More can be read about this project from the NERC press release here
Novel proxies for past atmospheric CO2 concentrations
Proxies of past CO2 1 (left) and a scanning electron image of a coccolithophore
As we continue to increase the concentration of CO2 in the atmosphere, so too do we force global temperatures higher. As a component of our atmosphere that has profound implications to the current climate, it is of paramount importance to fully understand the sensitivity of the climate to changes in atmospheric CO2 concentration. By understanding changes in the past, we stand to understand more about our climates future and the implications of climatic change to our society.

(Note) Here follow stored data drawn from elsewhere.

-- ==== Sys2Proof/Certificates/Slice0/Obligations.lean ====
section
/-! DEFINITION. The statements for the provers. -/

open Sys2Proof Sys2Proof.Machine Sys2Proof.Safety

/-! ## Shapes of result statements, used below once for each form -/

namespace Sys2Proof.Statements

/-- An MMX RM form with a register count (`41_legacy_mmx.md` R96): it completes, `MM[d]` holds the shifted lanes, `pc`
advances by the length, and nothing else changes. -/
def MmxRegisterCount (w : Nat) (form : Option Rex → BitVec 3 → RmOperand → Instr) : Prop :=
  ∀ (s : State) (rex : Option Rex) (d src : BitVec 3), MmxReady s → Fits s (form rex d (.reg src)) →
    ∃ v : Quad,
      exec (form rex d (.reg src)) s =
        .next { s with mm := s.mm.set d.toNat v d.isLt
                       pc := s.pc + BitVec.ofNat 64 (form rex d (.reg src)).length } ∧
      LanesShifted w (64 / w) (s.mmReg d).toNat v.toNat (s.mmReg src).toNat

/-- An MMX RM form with an `m64` count: the 8 bytes at the effective address, at any alignment while alignment checking is
off (`20_memory.md` R32, R164), and at a multiple of 8 in any case (log 3); the read is admitted whole (log 15). -/
def MmxMemoryCount (w : Nat) (form : Option Rex → BitVec 3 → RmOperand → Instr) : Prop :=
  ∀ (s : State) (rex : Option Rex) (d : BitVec 3) (m : MemOperand) (a : Quad),
    a = effAddr s (rexExt s.cfg.mode rex) (form rex d (.mem m)).length m →
    MmxReady s → Fits s (form rex d (.mem m)) → Readable s a 8 → (AlignCheckOff s ∨ a.toNat % 8 = 0) →
    ∃ v : Quad,
      exec (form rex d (.mem m)) s =
        .next { s with mm := s.mm.set d.toNat v d.isLt
                       pc := s.pc + BitVec.ofNat 64 (form rex d (.mem m)).length } ∧
      LanesShifted w (64 / w) (s.mmReg d).toNat v.toNat (leNat s.mem a.toNat 8)

/-- An MMX MI form: the count is the unsigned immediate (`30_encoding.md` R63). -/
def MmxImmediateCount (w : Nat) (form : Option Rex → ImmOperand → Instr) : Prop :=
  ∀ (s : State) (rex : Option Rex) (d : BitVec 3) (imm8 : Byte), MmxReady s → Fits s (form rex (.reg d imm8)) →
    ∃ v : Quad,
      exec (form rex (.reg d imm8)) s =
        .next { s with mm := s.mm.set d.toNat v d.isLt
                       pc := s.pc + BitVec.ofNat 64 (form rex (.reg d imm8)).length } ∧
      LanesShifted w (64 / w) (s.mmReg d).toNat v.toNat imm8.toNat

/-- What an SSE2 form does to its destination (`42_legacy_sse2.md` R106): the low half holds the shifted lanes of its old
low half, the upper half is kept. -/
def SseResult (w : Nat) (s : State) (i : Instr) (d : BitVec 4) (count : Nat) : Prop :=
  ∃ v : Vec,
    exec i s = .next { s with ymm := s.ymm.set d.toNat v d.isLt, pc := s.pc + BitVec.ofNat 64 i.length } ∧
    v.toNat / 2 ^ 128 = (s.ymmReg d).toNat / 2 ^ 128 ∧ LanesShifted w (128 / w) (s.ymmReg d).toNat v.toNat count

/-- An SSE2 RM form with a register count: the low quadword of the register. -/
def SseRegisterCount (w : Nat) (form : Option Rex → BitVec 3 → RmOperand → Instr) : Prop :=
  ∀ (s : State) (rex : Option Rex) (reg src : BitVec 3), Sse2Ready s → Fits s (form rex reg (.reg src)) →
    SseResult w s (form rex reg (.reg src)) (regNum (rexExt s.cfg.mode rex).r reg)
      ((s.ymmReg (regNum (rexExt s.cfg.mode rex).b src)).toNat % 2 ^ 64)

/-- An SSE2 RM form with an aligned `m128` count: its first 8 bytes (`20_memory.md` R33, R35); the read
of 16 bytes is admitted whole (log 15). -/
def SseMemoryCount (w : Nat) (form : Option Rex → BitVec 3 → RmOperand → Instr) : Prop :=
  ∀ (s : State) (rex : Option Rex) (reg : BitVec 3) (m : MemOperand) (a : Quad),
    a = effAddr s (rexExt s.cfg.mode rex) (form rex reg (.mem m)).length m →
    Sse2Ready s → Fits s (form rex reg (.mem m)) → Readable s a 16 → a.toNat % 16 = 0 →
    SseResult w s (form rex reg (.mem m)) (regNum (rexExt s.cfg.mode rex).r reg) (leNat s.mem a.toNat 8)

/-- An SSE2 MI form: the count is the unsigned immediate. -/
def SseImmediateCount (w : Nat) (form : Option Rex → ImmOperand → Instr) : Prop :=
  ∀ (s : State) (rex : Option Rex) (n : BitVec 3) (imm8 : Byte), Sse2Ready s → Fits s (form rex (.reg n imm8)) →
    SseResult w s (form rex (.reg n imm8)) (regNum (rexExt s.cfg.mode rex).b n) imm8.toNat

/-- What a VEX form does to its destination (`43_vex128_avx.md` R117, `44_vex256_avx2.md` R126): the low `bits` bits hold the
shifted lanes of the first source, every bit above them is zero. -/
def VexResult (bits w : Nat) (s : State) (i : Instr) (d value : BitVec 4) (count : Nat) : Prop :=
  ∃ v : Vec,
    exec i s = .next { s with ymm := s.ymm.set d.toNat v d.isLt, pc := s.pc + BitVec.ofNat 64 i.length } ∧
    v.toNat < 2 ^ bits ∧ LanesShifted w (bits / w) (s.ymmReg value).toNat v.toNat count

/-- An RVM form with a register count: the low quadword of the register. -/
def VexRegisterCount (ready : State → Prop) (bits w : Nat) (form : Vex → BitVec 3 → RmOperand → Instr) : Prop :=
  ∀ (s : State) (vex : Vex) (reg src : BitVec 3), ready s → Fits s (form vex reg (.reg src)) →
    VexResult bits w s (form vex reg (.reg src)) (regNum (vexExt s.cfg.mode vex).r reg) (vvvvNum s.cfg.mode vex)
      ((s.ymmReg (regNum (vexExt s.cfg.mode vex).b src)).toNat % 2 ^ 64)

/-- An RVM form with an `m128` count at any address: its first 8 bytes (`20_memory.md` R34, R35); the read of 16
bytes is admitted whole (log 15). -/
def VexMemoryCount (ready : State → Prop) (bits w : Nat) (form : Vex → BitVec 3 → RmOperand → Instr) : Prop :=
  ∀ (s : State) (vex : Vex) (reg : BitVec 3) (m : MemOperand) (a : Quad),
    a = effAddr s (vexExt s.cfg.mode vex) (form vex reg (.mem m)).length m →
    ready s → Fits s (form vex reg (.mem m)) → Readable s a 16 →
    VexResult bits w s (form vex reg (.mem m)) (regNum (vexExt s.cfg.mode vex).r reg) (vvvvNum s.cfg.mode vex)
      (leNat s.mem a.toNat 8)

/-- A VMI form: the count is the unsigned immediate; `VEX.vvvv` is the destination. -/
def VexImmediateCount (ready : State → Prop) (bits w : Nat) (form : Vex → ImmOperand → Instr) : Prop :=
  ∀ (s : State) (vex : Vex) (n : BitVec 3) (imm8 : Byte), ready s → Fits s (form vex (.reg n imm8)) →
    VexResult bits w s (form vex (.reg n imm8)) (vvvvNum s.cfg.mode vex) (regNum (vexExt s.cfg.mode vex).b n)
      imm8.toNat

/-- The two operands name the same register or address in an instruction and in its spelling that is one byte longer: they
are equal and not `pc`-relative, or `pc`-relative with the second displacement one less (`30_encoding.md` R59). -/
def SameOperand (m : Mode) (rm rm3 : RmOperand) : Prop :=
  (rm3 = rm ∧ (m = .mode32 ∨ ∀ d, rm ≠ .mem (.dispOnly d))) ∨
    (m = .mode64 ∧ ∃ d d3, rm = .mem (.dispOnly d) ∧ rm3 = .mem (.dispOnly d3) ∧ d3.toInt = d.toInt - 1)

/-- Two spellings of one instruction, the second one byte longer: both answer the same fault, or both complete with the
same effect, the `pc` of the second one byte further (`30_encoding.md` R60, R62). -/
def SameButOneByteLonger (s : State) (i j : Instr) : Prop :=
  ∃ t, exec i s = .next t ∧ (t.fault ≠ none → exec j s = .next t) ∧
    (t.fault = none → exec j s = .next { t with pc := t.pc + 1#64 })

/-- An RVM form spelt with VEX2 and with VEX3. -/
def SameUnderBothPrefixes (form : Vex → BitVec 3 → RmOperand → Instr) : Prop :=
  ∀ (s : State) (r w : Bool) (vvvv : BitVec 4) (reg : BitVec 3) (rm rm3 : RmOperand), s.fault = none →
    SameOperand s.cfg.mode rm rm3 → Fits s (form (.vex3 r false false w vvvv) reg rm3) →
    SameButOneByteLonger s (form (.vex2 r vvvv) reg rm) (form (.vex3 r false false w vvvv) reg rm3)

/-- A VMI form spelt with VEX2 and with VEX3. -/
def SameUnderBothPrefixesImm (form : Vex → ImmOperand → Instr) : Prop :=
  ∀ (s : State) (r w : Bool) (vvvv : BitVec 4) (rm : ImmOperand), s.fault = none →
    Fits s (form (.vex3 r false false w vvvv) rm) →
    SameButOneByteLonger s (form (.vex2 r vvvv) rm) (form (.vex3 r false false w vvvv) rm)

end Sys2Proof.Statements

open Sys2Proof.Statements

/-! ## Encoding (`30_encoding.md`) -/

/-- Decoding the encoding of a well-formed instruction, whatever bytes follow it, gives the instruction back, in both modes
and for every operand that the encoding admits. -/
def Obligations.DecodeOfEncodeGivesTheInstruction : Prop :=
  ∀ (m : Mode) (i : Instr) (rest : List Byte), WellFormed m i = true → decode m (encode i ++ rest) = .ok (i, rest)

/-- Whatever the decoder reads is a well-formed instruction, and the bytes it consumed are that instruction's encoding: no
bit of the bytes is dropped and no two encodings are confused. -/
def Obligations.DecodedBytesAreTheEncoding : Prop :=
  ∀ (m : Mode) (bytes rest : List Byte) (i : Instr), decode m bytes = .ok (i, rest) →
    WellFormed m i = true ∧ bytes = encode i ++ rest

/-- The admitted forms are 3 bytes to 10 bytes long (R62), and the length that `pc` advances by is that of the encoding. -/
def Obligations.EncodingsAreThreeToTenBytes : Prop :=
  ∀ (m : Mode) (i : Instr), WellFormed m i = true →
    3 ≤ (encode i).length ∧ (encode i).length ≤ 10 ∧ (encode i).length = i.length

/-- Words written out from the spec's encodings decode to the instruction they stand for (`95_test_vectors.md` section 4
and the examples of R91, R102, R114, R120). -/
def Obligations.SpecWordsDecodeToTheirInstruction : Prop :=
  decode .mode32 [0x0F#8, 0x71#8, 0xF3#8, 0x04#8] = .ok (.psllwMmImm8 none (.reg 3#3 4#8), []) ∧
    decode .mode64 [0x66#8, 0x0F#8, 0xF2#8, 0x43#8, 0x10#8] =
      .ok (.pslldXmmXmmm128 none 0#3 (.mem (.base 3#3 (.disp8 0x10#8))), []) ∧
    decode .mode64 [0x66#8, 0x42#8, 0x0F#8, 0xF1#8, 0x0C#8, 0xA5#8, 0x00#8, 0x10#8, 0x00#8, 0x00#8] =
      .ok (.psllwXmmXmmm128 (some ⟨false, false, true, false⟩) 1#3 (.mem (.sibNoBase 2#2 4#3 0x1000#32)), []) ∧
    decode .mode64 [0xC4#8, 0x41#8, 0x21#8, 0xF3#8, 0xD4#8] =
      .ok (.vpsllqXmmXmmXmmm128 (.vex3 true false true false 11#4) 2#3 (.reg 4#3), []) ∧
    decode .mode64 [0xC5#8, 0xDD#8, 0xF1#8, 0xDD#8] =
      .ok (.vpsllwYmmYmmXmmm128 (.vex2 false 4#4) 3#3 (.reg 5#3), [])

/-- Opcodes 71, 72, 73 with `ModRM.reg` other than 6, and every opcode byte other than the six of the table, are refused by
name, in the legacy shape with every admitted prefix and in the VEX shape (R67). -/
def Obligations.OtherOpcodesAndExtensionsAreRefused : Prop :=
  ∀ (m : Mode) (rest : List Byte),
    (∀ (p66 : Bool) (rex : Option Rex) (op modrm : Byte), rexWf m rex = true →
      op ∈ [0x71#8, 0x72#8, 0x73#8] → bits53 modrm ≠ 6#3 →
        decode m (legacyBytes p66 rex op (modrm :: rest)) = .error (.opcodeExtensionNotSix (bits53 modrm))) ∧
    (∀ (l : Bool) (vex : Vex) (op modrm : Byte), vex.wf m = true →
      op ∈ [0x71#8, 0x72#8, 0x73#8] → bits53 modrm ≠ 6#3 →
        decode m (vexFormBytes l vex op (modrm :: rest)) = .error (.opcodeExtensionNotSix (bits53 modrm))) ∧
    (∀ (p66 : Bool) (rex : Option Rex) (op : Byte), rexWf m rex = true →
      op ∉ [0xF1#8, 0xF2#8, 0xF3#8, 0x71#8, 0x72#8, 0x73#8] →
        decode m (legacyBytes p66 rex op rest) = .error (.opcodeNotListed op)) ∧
    (∀ (l : Bool) (vex : Vex) (op : Byte), vex.wf m = true →
      op ∉ [0xF1#8, 0xF2#8, 0xF3#8, 0x71#8, 0x72#8, 0x73#8] →
        decode m (vexFormBytes l vex op rest) = .error (.opcodeNotListed op))

/-- VEX encodings with `pp` other than 01 or `mmmmm` other than 00001 are refused, and no value of `VEX.vvvv` is reserved:
in mode64 all 16 are legal in all twelve VEX forms (R68; the names, and which refusal wins where the bytes are wrong in
several ways, are the model's choice, log 17). -/
def Obligations.VexMapAndPpAreFixedAndVvvvIsFree : Prop :=
  (∀ (m : Mode) (b1 : Byte) (rest : List Byte), (m = .mode64 ∨ bits76 b1 = 3#2) → b1.extractLsb' 0 2 ≠ 1#2 →
    decode m (0xC5#8 :: b1 :: rest) = .error (.vexPpNotListed (b1.extractLsb' 0 2))) ∧
  (∀ (m : Mode) (b1 b2 : Byte) (rest : List Byte), (m = .mode64 ∨ bits76 b1 = 3#2) → b1.extractLsb' 0 5 ≠ 1#5 →
    decode m (0xC4#8 :: b1 :: b2 :: rest) = .error (.vexMapNotListed (b1.extractLsb' 0 5))) ∧
  (∀ (m : Mode) (b1 b2 : Byte) (rest : List Byte), (m = .mode64 ∨ bits76 b1 = 3#2) → b1.extractLsb' 0 5 = 1#5 →
    b2.extractLsb' 0 2 ≠ 1#2 →
      decode m (0xC4#8 :: b1 :: b2 :: rest) = .error (.vexPpNotListed (b2.extractLsb' 0 2))) ∧
  (∀ (l : Bool) (vvvv : BitVec 4) (op modrm imm8 : Byte) (rest : List Byte),
    op ∈ [0xF1#8, 0xF2#8, 0xF3#8, 0x71#8, 0x72#8, 0x73#8] → bits76 modrm = 3#2 → bits53 modrm = 6#3 →
      ∃ i tail, decode .mode64 (vexFormBytes l (.vex2 false vvvv) op (modrm :: imm8 :: rest)) = .ok (i, tail) ∧
        prefixOf i = .vex (.vex2 false vvvv))

/-- The prefix bytes that are not admitted are refused by name wherever they stand before the escape byte: alone, after `66`
and after REX; a VEX prefix after `66` is refused too; and in mode32 the bytes `40H..4FH` are no prefix
(R54, R55, R61 (c); the names are the model's choice, log 17). -/
def Obligations.PrefixesOutsideTheAdmittedOrderAreRefused : Prop :=
  (∀ (m : Mode) (b : Byte) (rest : List Byte),
    b ∈ [0xF0#8, 0xF2#8, 0xF3#8, 0x26#8, 0x2E#8, 0x36#8, 0x3E#8, 0x64#8, 0x65#8, 0x67#8] →
      decode m (b :: rest) = .error (.prefixNotAdmitted b) ∧
        decode m (0x66#8 :: b :: rest) = .error (.prefixNotAdmitted b)) ∧
  (∀ (m : Mode) (rest : List Byte), decode m (0x66#8 :: 0x66#8 :: rest) = .error (.prefixNotAdmitted 0x66#8)) ∧
  (∀ (rex : Rex) (b : Byte) (rest : List Byte),
    b ∈ [0xF0#8, 0xF2#8, 0xF3#8, 0x26#8, 0x2E#8, 0x36#8, 0x3E#8, 0x64#8, 0x65#8, 0x67#8, 0x66#8] →
      decode .mode64 (rexByte rex :: b :: rest) = .error (.prefixNotAdmitted b)) ∧
  (∀ (m : Mode) (b : Byte) (rest : List Byte), b ∈ [0xC4#8, 0xC5#8] →
    decode m (0x66#8 :: b :: rest) = .error (.vexAfterPrefix b)) ∧
  (∀ (rex : Rex) (rest : List Byte), decode .mode32 (rexByte rex :: rest) = .error (.notEscape (rexByte rex)))

/-- A REX bit that would extend an MMX register number, and `REX.R` on an MI form, are refused (R55; the names are the
model's choice, log 17, and that the refusal wins over the `#UD` of an MI form whose `mod` is not 11 its reading,
log 18). -/
def Obligations.RexBitsThatExtendNothingAreRefused : Prop :=
  ∀ (rex : Rex) (op modrm : Byte) (rest : List Byte),
    (op ∈ [0xF1#8, 0xF2#8, 0xF3#8] → rex.r = true →
      decode .mode64 (legacyBytes false (some rex) op (modrm :: rest)) = .error .rexRExtendsNothing) ∧
    (op ∈ [0xF1#8, 0xF2#8, 0xF3#8] → rex.r = false → rex.b = true → bits76 modrm = 3#2 →
      decode .mode64 (legacyBytes false (some rex) op (modrm :: rest)) = .error .rexBExtendsNothing) ∧
    (∀ p66 : Bool, op ∈ [0x71#8, 0x72#8, 0x73#8] → bits53 modrm = 6#3 → rex.r = true →
      decode .mode64 (legacyBytes p66 (some rex) op (modrm :: rest)) = .error .rexRExtendsNothing) ∧
    (op ∈ [0x71#8, 0x72#8, 0x73#8] → bits53 modrm = 6#3 → rex.r = false → rex.b = true → bits76 modrm = 3#2 →
      decode .mode64 (legacyBytes false (some rex) op (modrm :: rest)) = .error .rexBExtendsNothing)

Presently, several pCO2 proxies are available to paleoclimatologists, however these often lack high spatial and temporal resolution, usually becoming worse deeper into Earths history. The alkenone CO2 proxy is one of the most widely used methods, yet suffers from a number of pitfalls: several initial parameters must be defined, both alkenone producing algae and foraminifera must be present and the maximum extent of use is ~40 million years before present. The development of a novel CO2 proxy that stretches further back into Earths history whilst minimising uncertainty is therefore key to accessing the wealth of knowledge still trapped in the rock record.
Oxford OceanBug is investigating how coccolithophores (unicellular phytoplanktonic algae), in particular on coccolith-associated-polysaccharides (CAPs) can be used to develop a novel proxy of atmospheric CO2, collaborating with Dr Renee Lee at the University of Reading. This proxy is based on the carbon isotopic signature of the CAP (d13CCAP), which is thought to be sensitive to atmospheric CO2 change. Through culturing a geologically abundant species under varying external conditions, Oxford OceanBug hopes to develop a mechanistic understanding of the relationship between d13CCAP and pCO2. CAPs potentially stretch back to the Triassic and hence provide an opportunity to reconstruct pCO2 over a greater time interval than current methods allow.
- Anagnostou, E. et al. Changing atmospheric CO2 concentration was the primary driver of early Cenozoic climate. Nature 533, 380 (2016).